One theory that’s currently being investigated is the concept of an inflammatory or cytokine storm—in short, an excessive immune response to potential danger. As NPR reports, “Now doctors and researchers are increasingly convinced that, in some cases at least, the cause is the body’s own immune system overreacting to the virus. The problem, known broadly as a ‘cytokine storm,’ can happen when the immune system triggers a runaway response that causes more damage to its own cells than to the invader it’s trying to fight.” And this surge in an immune response can lead to the fatal shut down of multiple organs.

As you may know, your immune system is your body’s natural defense system against infection and illness, and includes two main parts that work in concert with each other—your innate immune system (which you are born with) and your adaptive immune system (which, as John Hopkins Medicine puts it, “you develop when your body is exposed to microbes or chemicals released by microbes”). Other than your nervous system, your immune system is the most intricate network in your body, working tirelessly at patrolling for invaders. But when it goes into overdrive in an attempt to keep you healthy, it can get stuck doing so—failing to shut off and “sending off the alarm long after it’s needed,” says Morning Edition.

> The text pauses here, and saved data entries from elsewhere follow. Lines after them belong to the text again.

/-- A slot changed to a state that is not in work, its record the same or none. -/
theorem kept_slot (s : State) (i : Fin 8) (x : FrameSlot) (hw : ¬ x.state.inWork ∨ s.storing = true)
    (hr : x.record = none ∨ x.record = s.igu.slots[i].record) :
    Kept s { s with igu.slots := s.igu.slots.set i x } := by
  refine kept_igu s _ (fun j hj => ?_) (fun j r hj => ?_) id id
  · change (s.igu.slots.set i x)[j].state.inWork at hj
    rw [slots_get_set] at hj
    split at hj
    · exact (hw.resolve_left (fun k => k hj) |> .inl)
    · exact .inr hj
  · change (s.igu.slots.set i x)[j].record = some r at hj
    rw [slots_get_set] at hj
    split at hj
    · rcases hr with h | h
      · rw [h] at hj; cases hj
      · exact ⟨i, r, h ▸ hj, rfl⟩
    · exact ⟨j, r, hj, rfl⟩

theorem freeSlot_kept (s : State) (i : Fin 8) : Kept s (s.freeSlot i) :=
  kept_slot s i {} (.inl (fun h => h)) (.inl rfl)

theorem setSlotState_kept (s : State) (i : Fin 8) (st : SlotState) (h : ¬ st.inWork ∨ s.storing = true) :
    Kept s (s.setSlotState i st) := kept_slot s i _ h (.inr rfl)

theorem freeSlots_kept (s : State) (l : List (Fin 8)) : Kept s (s.freeSlots l) :=
  Kept.foldl _ freeSlot_kept l s

theorem moveToLast_kept (s : State) (i : Fin 8) : Kept s (s.moveToLast i) :=
  (freeSlots_kept s _).trans (setSlotState_kept _ _ _ (.inl (fun h => h)))

theorem moveToKey_kept (s : State) (i : Fin 8) : Kept s (s.moveToKey i) :=
  (freeSlots_kept s _).trans (setSlotState_kept _ _ _ (.inl (fun h => h)))

theorem withdrawLines_kept (s : State) (i : Fin 8) : Kept s (s.withdrawLines i) :=
  (kept_igu s { s.igu with lineBuffers := s.igu.lineBuffers.filter (fun b => decide (b.slot ≠ i)) }
    (fun _ h => .inr h) (fun j r h => ⟨j, r, h, rfl⟩) id id).trans (kept_grant _ _)

/-! ### The gyro accumulator -/

theorem clampSum_range (x : Int) : -2000000 ≤ clampSum x ∧ clampSum x ≤ 2000000 := by
  unfold clampSum clampInt Config.gyroSumTop; omega

theorem Gyro.put_inRange (g : Gyro) (y p : Int) : (g.put y p).InRange :=
  ⟨(clampSum_range _).1, (clampSum_range _).2, (clampSum_range _).1, (clampSum_range _).2⟩

theorem Gyro.handBack_inRange (g snap : Gyro) : (g.handBack snap).InRange :=
  ⟨(clampSum_range _).1, (clampSum_range _).2, (clampSum_range _).1, (clampSum_range _).2⟩

theorem Gyro.clear_inRange : ({} : Gyro).InRange := by unfold Gyro.InRange; decide

/-- The accumulator replaced by sums in range. -/
theorem kept_gyro (s : State) (x : Tku) (h : x.gyro.InRange) : Kept s { s with tku := x } where
  gyro := fun k => ⟨h, k.2⟩
  counts := id
  ports := id
  ring := id
  sameId := rfl
  flags := EventFlags.Within.rfl' _
  keys := keys_same rfl
  link := ⟨rfl, rfl, rfl⟩
  notices := id

theorem endUnaccepted_kept (s : State) (i : Fin 8) : Kept s (s.endUnaccepted i) :=
  ((withdrawLines_kept s i).trans (freeSlot_kept _ i)).trans
    (kept_gyro _ _ (Gyro.handBack_inRange _ _))

theorem countDropped_kept (s : State) : Kept s s.countDropped :=
  (kept_igu s { s.igu with dropped := addHold Config.countTop s.igu.dropped 1 } (fun _ h => .inr h)
    (fun j r h => ⟨j, r, h, rfl⟩) (fun _ => addHold_le _ _) id).trans (noteFrameDropped_kept _)

theorem countGeometry_kept (s : State) : Kept s s.countGeometry := by
  unfold State.countGeometry; split
  · exact kept_igu s _ (fun _ h => .inr h) (fun j r h => ⟨j, r, h, rfl⟩) id (fun _ => by dsimp only; omega)
  · exact Kept.refl _

theorem abortFilling_kept (s : State) : Kept s s.abortFilling := by
  unfold State.abortFilling; split
  · exact (endUnaccepted_kept s _).trans (countDropped_kept _)
  · exact Kept.refl _

theorem startFrame_kept (s : State) (i : Fin 8) (c : BitVec 8) (e : Nat) (h : s.storing = true) :
    Kept s (s.startFrame i c e) := by
  refine ⟨⟨⟨fun g => ⟨Gyro.clear_inRange, fun j r hj => ?_⟩, id, rfl,
    EventFlags.Within.rfl' _, keys_same rfl, ⟨rfl, rfl, rfl⟩, id⟩, id⟩, fun _ hs => ?_⟩
  · change (s.igu.slots.set i _)[j].record = some r at hj
    rw [slots_get_set] at hj
    split at hj
    · cases hj; exact g.1
    · exact g.2 j r hj
  · change s.storing = false at hs
    rw [h] at hs; exact absurd hs (by decide)

theorem frameStart_kept (s : State) (l : List Beat) : Kept s (s.frameStart l) := by
  unfold State.frameStart; split
  · exact Kept.refl _
  · rename_i hs
    have hs : s.storing = true := by simpa using hs
    split
    · split
      · exact Kept.refl _
      · split
        · exact startFrame_kept _ _ _ _ hs
        · exact countDropped_kept _
    · exact countGeometry_kept _

theorem takeLine_kept (s : State) (i : Fin 8) (tag : Beat) (l : List Beat) :
    Kept s (s.takeLine i tag l) :=
  kept_igu s _ (fun _ h => .inr h) (fun j r h => ⟨j, r, h, rfl⟩) id id

theorem startPrepare_kept (s : State) (i : Fin 8) : Kept s (s.startPrepare i) :=
  (setSlotState_kept s i .preparing (.inl (fun h => h))).trans
    (kept_igu _ _ (fun _ h => .inr h) (fun j r h => ⟨j, r, h, rfl⟩) id id)
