/-! ### State.countDropped -/

@[simp] theorem State.countDropped_pins (s : State) : (s.countDropped).pins = s.pins := rfl
@[simp] theorem State.countDropped_igu (s : State) : (s.countDropped).igu = { s.igu with dropped := addHold Config.countTop s.igu.dropped 1 } := rfl
@[simp] theorem State.countDropped_tku (s : State) : (s.countDropped).tku = s.tku := rfl
@[simp] theorem State.countDropped_swc (s : State) : (s.countDropped).swc = s.swc := rfl
@[simp] theorem State.countDropped_smu (s : State) : (s.countDropped).smu = s.smu := rfl
@[simp] theorem State.countDropped_blu (s : State) : (s.countDropped).blu = s.blu := rfl
@[simp] theorem State.countDropped_cvm (s : State) : (s.countDropped).cvm = s.cvm := rfl
@[simp] theorem State.countDropped_opu (s : State) : (s.countDropped).opu = s.opu := rfl
@[simp] theorem State.countDropped_grant (s : State) : (s.countDropped).grant = s.grant := rfl
@[simp] theorem State.countDropped_mem (s : State) : (s.countDropped).mem = s.mem := rfl
@[simp] theorem State.countDropped_ecc (s : State) : (s.countDropped).ecc = s.ecc := rfl
@[simp] theorem State.countDropped_lku (s : State) : (s.countDropped).lku = { s.lku with flags.frameDropped := true } := rfl
@[simp] theorem State.countDropped_psc (s : State) : (s.countDropped).psc = s.psc := rfl
@[simp] theorem State.countDropped_free (s : State) : (s.countDropped).free = s.free := rfl
@[simp] theorem State.countDropped_pending (s : State) : (s.countDropped).pending = s.pending := rfl

/-! ### State.updateKey -/

@[simp] theorem State.updateKey_pins (s : State) (k : Nat) (f : KeyRecord → KeyRecord) : (s.updateKey k f).pins = s.pins := rfl
@[simp] theorem State.updateKey_igu (s : State) (k : Nat) (f : KeyRecord → KeyRecord) : (s.updateKey k f).igu = s.igu := rfl
@[simp] theorem State.updateKey_tku (s : State) (k : Nat) (f : KeyRecord → KeyRecord) : (s.updateKey k f).tku = s.tku := rfl
@[simp] theorem State.updateKey_swc (s : State) (k : Nat) (f : KeyRecord → KeyRecord) : (s.updateKey k f).swc = { s.swc with keys := s.swc.keys.modify k f } := rfl
@[simp] theorem State.updateKey_smu (s : State) (k : Nat) (f : KeyRecord → KeyRecord) : (s.updateKey k f).smu = s.smu := rfl
@[simp] theorem State.updateKey_blu (s : State) (k : Nat) (f : KeyRecord → KeyRecord) : (s.updateKey k f).blu = s.blu := rfl
@[simp] theorem State.updateKey_cvm (s : State) (k : Nat) (f : KeyRecord → KeyRecord) : (s.updateKey k f).cvm = s.cvm := rfl
@[simp] theorem State.updateKey_opu (s : State) (k : Nat) (f : KeyRecord → KeyRecord) : (s.updateKey k f).opu = s.opu := rfl
@[simp] theorem State.updateKey_grant (s : State) (k : Nat) (f : KeyRecord → KeyRecord) : (s.updateKey k f).grant = s.grant := rfl
@[simp] theorem State.updateKey_mem (s : State) (k : Nat) (f : KeyRecord → KeyRecord) : (s.updateKey k f).mem = s.mem := rfl
@[simp] theorem State.updateKey_ecc (s : State) (k : Nat) (f : KeyRecord → KeyRecord) : (s.updateKey k f).ecc = s.ecc := rfl
@[simp] theorem State.updateKey_lku (s : State) (k : Nat) (f : KeyRecord → KeyRecord) : (s.updateKey k f).lku = s.lku := rfl
@[simp] theorem State.updateKey_psc (s : State) (k : Nat) (f : KeyRecord → KeyRecord) : (s.updateKey k f).psc = s.psc := rfl
@[simp] theorem State.updateKey_free (s : State) (k : Nat) (f : KeyRecord → KeyRecord) : (s.updateKey k f).free = s.free := rfl
@[simp] theorem State.updateKey_pending (s : State) (k : Nat) (f : KeyRecord → KeyRecord) : (s.updateKey k f).pending = s.pending := rfl

/-! ### State.addKey -/

@[simp] theorem State.addKey_pins (s : State) (r : KeyRecord) : (s.addKey r).pins = s.pins := rfl
@[simp] theorem State.addKey_igu (s : State) (r : KeyRecord) : (s.addKey r).igu = s.igu := rfl
@[simp] theorem State.addKey_tku (s : State) (r : KeyRecord) : (s.addKey r).tku = s.tku := rfl
@[simp] theorem State.addKey_swc (s : State) (r : KeyRecord) : (s.addKey r).swc = { s.swc with keys := s.swc.keys ++ [r] } := rfl
@[simp] theorem State.addKey_smu (s : State) (r : KeyRecord) : (s.addKey r).smu = s.smu := rfl
@[simp] theorem State.addKey_blu (s : State) (r : KeyRecord) : (s.addKey r).blu = s.blu := rfl
@[simp] theorem State.addKey_cvm (s : State) (r : KeyRecord) : (s.addKey r).cvm = s.cvm := rfl
@[simp] theorem State.addKey_opu (s : State) (r : KeyRecord) : (s.addKey r).opu = s.opu := rfl
@[simp] theorem State.addKey_grant (s : State) (r : KeyRecord) : (s.addKey r).grant = s.grant := rfl
@[simp] theorem State.addKey_mem (s : State) (r : KeyRecord) : (s.addKey r).mem = s.mem := rfl
@[simp] theorem State.addKey_ecc (s : State) (r : KeyRecord) : (s.addKey r).ecc = s.ecc := rfl
@[simp] theorem State.addKey_lku (s : State) (r : KeyRecord) : (s.addKey r).lku = s.lku := rfl
@[simp] theorem State.addKey_psc (s : State) (r : KeyRecord) : (s.addKey r).psc = s.psc := rfl
@[simp] theorem State.addKey_free (s : State) (r : KeyRecord) : (s.addKey r).free = s.free := rfl
@[simp] theorem State.addKey_pending (s : State) (r : KeyRecord) : (s.addKey r).pending = s.pending := rfl
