-- ==== Sys2Proof/Tests/Slice0.lean ====
section
/-! SUPPORT. Tests of the model: what WellFormed refuses, the worked examples of spec/ (each cites its section), single steps of commands on small states, and one witness for the hypotheses of every statement of Certificates/Slice0/Obligations.lean. -/
namespace Sys2Proof.Tests
open Sys2Proof.Machine

-- One test after another: checked side by side, they take more threads than the check's memory limit allows.
set_option Elab.async false

/-! ### WellFormed refuses one ill-formed command for each of its checks -/

theorem test_wf_header_tag_on_picture_line : Instr.wellFormed (.pictureLine true 0xA5A5#16 []) = false := by decide
theorem test_wf_no_bytes_received : Instr.wellFormed (.requestReceived []) = false := by decide
theorem test_wf_no_bytes_discarded : Instr.wellFormed (.linkFrameDiscard []) = false := by decide
theorem test_wf_f16_beyond_three_bytes :
    Instr.wellFormed (.burnComplete (.profile { f16 := 16777216, cxOff := 0, cyOff := 0, textureMin := 0 } 0#16)) = false := by
  decide
theorem test_wf_offset_beyond_two_bytes :
    Instr.wellFormed (.burnComplete (.profile { f16 := 1, cxOff := 32768, cyOff := 0, textureMin := 0 } 0#16)) = false := by
  decide
theorem test_wf_offset_below_two_bytes :
    Instr.wellFormed (.burnComplete (.profile { f16 := 1, cxOff := 0, cyOff := -32769, textureMin := 0 } 0#16)) = false := by
  decide
theorem test_wf_texture_beyond_two_bytes :
    Instr.wellFormed (.burnComplete (.profile { f16 := 1, cxOff := 0, cyOff := 0, textureMin := 65536 } 0#16)) = false := by
  decide
theorem test_wf_malformed_line_is_a_line : Instr.wellFormed (.pictureLine true 0x1234#16 []) = true := by decide
/-- The table gives no row any bits. -/
theorem test_no_word_spells_a_command : decodeTableWord 16 0xA5A5 = none := by decide

/-! ### Worked examples of spec/ -/

/-- 00 R1. -/
theorem test_rounding : roundDiv 169 2 = 85 ∧ roundDiv (-3) 2 = -2 ∧ roundDiv (-344) 10 = -34 := by decide
/-- 11 section 11.1.1: the CRC register after each byte of STATUS.GET with tag 0. -/
theorem test_crc_status_get :
    crc16 [0x02#8] = 0xC1B2#16 ∧ crc16 [0x02#8, 0#8] = 0x7B6D#16 ∧ crc16 [0x02#8, 0#8, 0#8] = 0xA2FC#16 := by
  decide +kernel
theorem test_frame_status_get :
    frameBytes 0x02#8 0#8 [] = [0xC5#8, 0x02#8, 0#8, 0#8, 0xA2#8, 0xFC#8] := by decide +kernel
/-- 01 section 1.4.1: the map entries of warped columns 1424 and 0. -/
theorem test_map_column :
    mapEntry 2048 25600 16384 1424 = (22921, 4228) ∧ (mapEntry 2048 25600 16384 0).1 = -2672 := by
  decide +kernel
/-- 01 section 1.4.1: the source row of warped row 100, and its position. -/
theorem test_source_row :
    roundDiv ((12288 - 8) * 4096 + (16 * 100 + 8 - 8 * 1536) * 4228) 4096 = 1256
      ∧ neighbours 22921 1256 = [(1432, 78, 56), (1433, 78, 72), (1432, 79, 56), (1433, 79, 72)] := by
  decide +kernel
/-- 03 section 3.1.1: the medians, the inliers and the class of six accepted patches. -/
theorem test_consensus_medians :
    let accepted : List (Int × Int) := [(1373, -35), (1370, -30), (1381, -38), (1366, -33), (1402, -10), (1375, -36)]
    lowerMedian (accepted.map Prod.fst) = 1373 ∧ lowerMedian (accepted.map Prod.snd) = -35
      ∧ accepted.map (isInlier accepted) = [true, true, true, true, false, true] ∧ confClass 5 6 = .good := by
  decide +kernel
/-- 03 section 3.4.1, frame 102: the WEAK result is the mean of estimate and prediction. -/
theorem test_blend_result :
    resultUsed { cls := .weak, n := 3, m := 2, est := some (1020, -10), memory := false } 1056 (-18)
      = ((1038, -14), .blend) := by decide
/-- 03 section 3.4.2: frame 51's snapshot is handed back. -/
theorem test_hand_back :
    Gyro.handBack { yaw := 4000, pitch := 0, received := true } { yaw := 3500, pitch := -800, received := true }
      = { yaw := 7500, pitch := -800, received := true } := by decide
/-- 06 section 6.2.1: the gains of three pairs. -/
theorem test_gains :
    unclampedGain (200, 1250000, 1180000) 300 0 0 = 318 ∧ unclampedGain (12, 1, 1) 318 5000 4000 = 398
      ∧ clampedGain 557 = (512, true) ∧ gained 318 100 = 124 ∧ gained 318 210 = 255 := by decide +kernel
/-- 06 section 6.4.1: the path through five cell columns. -/
theorem test_seam_path :
    seamColumns [[900, 350, 350, 700, 1200], [800, 500, 300, 17344, 900], [1000, 200, 600, 17344, 400],
      [700, 300, 300, 500, 300]] = [2, 2, 1, 2] := by decide +kernel
/-- 07 section 7.5.1: weights and written values across a seam. -/
theorem test_feather :
    featherWeight 3987 3996 = 0 ∧ featherWeight 3990 3996 = 2 ∧ featherWeight 4001 3996 = 13
      ∧ featherWeight 4010 3996 = 16 ∧ blend 2 124 132 = 125 ∧ blend 8 126 130 = 128 ∧ blend 2 110 118 = 111
      ∧ (joinSides 13 { val := none, words := [] } { val := some 129, words := [] }).val = some 129 := by
  decide +kernel
/-- 08 section 8.5.1: the last strip of a canvas of 10,065 columns. -/
theorem test_last_strip : lastStripIndex 10065 = 78 ∧ placeU (155040 + 6000) = 10065 := by decide
/-- 05 section 5.2.1: the body of the ARM, and the configuration in force that it gives. -/
def armBody : List Byte :=
  [0#8, 7#8, 128#8, 0#8, 5#8, 128#8, 0#8, 1#8, 0#8, 0#8, 0#8, 1#8, 1#8, 1#8, 0#8, 70#8] ++ List.replicate 5 1#8
    ++ [0#8, 9#8] ++ List.replicate 8 1#8

def armedConfig : SessionConfig :=
  { wf := 1920, hf := 1408, profileSlot := 1, direction := .auto, extent := .fullCircle, policy := .wait
    gyroUse := true, overlapPct := 60, radius := 6, marginPct := 10, lockCount := 3, coastLimit := 8
    calFrames := 45, fastFrames := 8, slowFrames := 20, stallFrames := 90, textureMin := 960
    matchMeanMax := 12, distinctMin := 512, maxStrips := 512, fillY := 16, fillC := 128
    f16 := 25600, cxOff := 0, cyOff := 0 }
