-- ==== Sys2Proof/Machine/Screens.lean ====
section
/-! DEFINITION. The screen unit (chapter 6): SCREEN_EVALUATION and SCREEN_CLIMATE_NOTICE. -/

namespace Sys2Proof.Machine

/-- Depression, dew point and margin of an evaluation (R104). -/
structure DewPoint where
  depression : Int
  dewPoint   : Int
  margin     : Int
  deriving DecidableEq, Repr

/-- The depression at a relative humidity (R104, steps 1 to 3). -/
def depressionAt (t : Tables) (humidity : Int) : Int :=
  let rh := clampInt 0 1000 humidity
  let i := (floorDiv rh 100).toNat
  let f := rh - 100 * i
  if i < 10 then
    depressionPoint t i - floorDiv ((depressionPoint t i - depressionPoint t (i + 1)) * f) 100
  else depressionPoint t 10

/-- Dew point and margin of channel c (R104). -/
def dewPointOf (s : State) (c : Nat) : DewPoint :=
  let r := screenCfg s.tables c
  let d := depressionAt s.tables (s.read r.humidity).1
  let td := clamp16 ((s.read r.air).1 - d)
  { depression := d, dewPoint := td, margin := clamp16 ((s.read r.glass).1 - td) }

/-- The ice test (R105): it decides for ICE or not. -/
def iceTest (previous : ScreenCondition) (glass outdoor : Int) : Bool :=
  match previous with
  | .ice => decide (glass ≤ 29)
  | .clear | .marginal | .fogging => decide (glass ≤ 0 ∧ outdoor ≤ 5)

/-- The margin's condition (R106); `previous` is FOGGING for a channel that has just left ICE. -/
def marginCondition (r : ScreenCfg) (previous : ScreenCondition) (m : Int) : ScreenCondition :=
  if m ≤ r.fog then .fogging
  else if previous = .fogging ∧ m ≤ r.fog + r.hysteresis then .fogging
  else if m ≤ r.marginal then .marginal
  else if (previous = .fogging ∨ previous = .marginal) ∧ m ≤ r.marginal + r.hysteresis then .marginal
  else .clear

/-- Condition and basis of channel c with margin m (R105 to R107). -/
def screenCondition (s : State) (c : Nat) (m : Int) : ScreenCondition × ScreenBasis :=
  let r := screenCfg s.tables c
  let previous := (s.screen c).condition
  let glass := s.read r.glass
  let airLost := !((s.read r.air).2.present && (s.read r.humidity).2.present)
  let outdoor := (s.read (globals s.tables).outdoorSlot).1
  if glass.2.present = false then (if outdoor ≤ 5 then .fogging else .marginal, .glassLost)
  else if iceTest previous glass.1 outdoor then (.ice, if airLost then .airLost else .iceTest)
  else if airLost then (.marginal, .airLost)
  else (marginCondition r (if previous = .ice then .fogging else previous) m, .margin)

/-- The level of a condition (R108). -/
def ScreenCondition.level : ScreenCondition → Nat
  | .clear => 0
  | .marginal => 1
  | .fogging => 2
  | .ice => 3

/-- FOGGING or ICE. -/
def ScreenCondition.fogged (c : ScreenCondition) : Bool := c == .fogging || c == .ice

/-- The demanded value of a screen heater at a level (R110). -/
def screenHeatDemand (kind : OutputKind) (level : Nat) : Nat :=
  match kind with
  | .staged n => min level n
  | .proportional => level * 1000 / 3
  | .switched => if level = 0 then 0 else 1

/-- The channel's request at an effective level (R111). -/
def screenRequest (s : State) (c level : Nat) : Nat :=
  let power := match screenHeaterOutput s.tables c with
    | some k =>
      if usable s.composer.outputs k ∧ 0 < level then (screenCfg s.tables c).levelPower.getD (level - 1) 0 else 0
    | none => 0
  if s.composer.copy.supply.cut then 0 else min 1500 power

/-- A channel after one evaluation in ACTIVE (R103); its timer has been restarted. -/
def screenActive (s : State) (c : Nat) : ScreenLive :=
  let w := dewPointOf s c
  let cond := screenCondition s c w.margin
  let level := max cond.1.level s.override.screenFloor
  { condition := cond.1
    basis := cond.2
    conditionLevel := cond.1.level
    effectiveLevel := level
    depression := w.depression
    dewPoint := w.dewPoint
    margin := w.margin
    request := screenRequest s c level
    timer := s.startTimer Config.screenEvalMs }

/-- A channel after one evaluation in STANDBY: depression, dew point and margin alone (R103). -/
def screenStandby (s : State) (c : Nat) : ScreenLive :=
  let w := dewPointOf s c
  { s.screen c with
    depression := w.depression
    dewPoint := w.dewPoint
    margin := w.margin
    timer := s.startTimer Config.screenEvalMs }

/-- One evaluation of channel c (R103), with SCREEN_FOG set on a change to FOGGING or ICE from CLEAR or MARGINAL (R108). -/
def evaluateScreen (c : Nat) (s : State) : State :=
  match s.screens.climate with
  | .active =>
    raiseWhen ((screenActive s c).condition.fogged && !(s.screen c).condition.fogged) .screenFog
      (s.setScreen c (screenActive s c))
  | .standby => s.setScreen c (screenStandby s c)

/-- SCREEN_EVALUATION (R103). -/
def execScreenEvaluation (channel : Fin 2) (s : State) : Result :=
  onExpiry (s.screen channel).timer (evaluateScreen channel) s

/-- A channel's condition, levels and request cleared (R113). -/
def ScreenLive.toClear (l : ScreenLive) : ScreenLive :=
  { l with condition := .clear, basis := .margin, conditionLevel := 0, effectiveLevel := 0, request := 0 }

/-- The screen unit takes a climate state notice: at STANDBY each valid channel is cleared, and at ACTIVE it starts from
those values (R113). -/
def screensTakeClimate (c : Climate) (rest : List Climate) (s : State) : State :=
  s.setScreens
    { climate := c
      climateNotices := rest
      channels := s.screens.channels.mapIdx fun i l => if (screenCfg s.tables i).valid then l.toClear else l }

/-- SCREEN_CLIMATE_NOTICE (R113). -/
def execScreenClimateNotice (s : State) : Result :=
  match s.screens.climateNotices with
  | c :: rest => .next (screensTakeClimate c rest s)
  | [] => .next s

end Sys2Proof.Machine
end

This occurs in your innate immune system, which holds a multi-protein complex, known as the NLRP3 inflammasome, that instigates an inflammatory form of cell death and triggers the release of proinflammatory cytokines. While researchers are still learning more about this phenomenon, it’s believed that this happens when the immune system encounters a new pathogenic trespasser, which then causes cytokines to surge—and we all know now that COVID-19 is heretofore unknown. (Indeed, cytokine storms are thought to explain the devastating effects of the 1918 Spanish flu pandemic.)

So how can you do all that you can to help your body have a proper immune response to infections, rather than an extreme, possibly deleterious reaction? Part of this may rest in the health of your gut microbiome.

Your gut microbiome—the community of bacteria that lives in your gut—plays a vital role in a number of functions, including your mood, the amount of energy you derive from your diet and, yes, your immune system. At the same time, your immune system and the gut work in a symbiotic relationship, moderating one another and working to support each other—an interaction that’s underscored by the fact that, according to Cellular and Molecular Immunology, 70% to 80% of the body’s immune cells are contained in the gut.

To build and maintain this healthy crosstalk, it’s important to first think of your GI tract as a system as intricate as a rainforest, with a multifaceted system of life. It’s been adapted to accommodate a wide range of microbes, and to upset its delicate balance may lead to a host of health problems, including an exaggerated response to an invader.

This internal ecological system is influenced by the way you live your life and the decisions you make on a daily basis. What you eat, how often you move, the quality of your sleep, your external environment, your emotions and moods, the medications you take, your social life—all can contribute to your gut health. While several factors can impact your gut health and influence a decreased or dysregulated immune system—including nutrient deficiency (such as a zinc deficiency, as seen in those with pyrrole disorder, as well as those who eat diets low in antioxidant-rich fruits and vegetables), stress, insulin resistance, food allergies and intolerances (which can create systemic inflammatory effects, impact the intestines, and contribute to irritable bowel syndrome), over-the-counter medications such as antacids and NSAIDs, toxin exposure (to, say, heavy metals, pesticides and prescription medication) and genetics—you can take your gut health into your own hands.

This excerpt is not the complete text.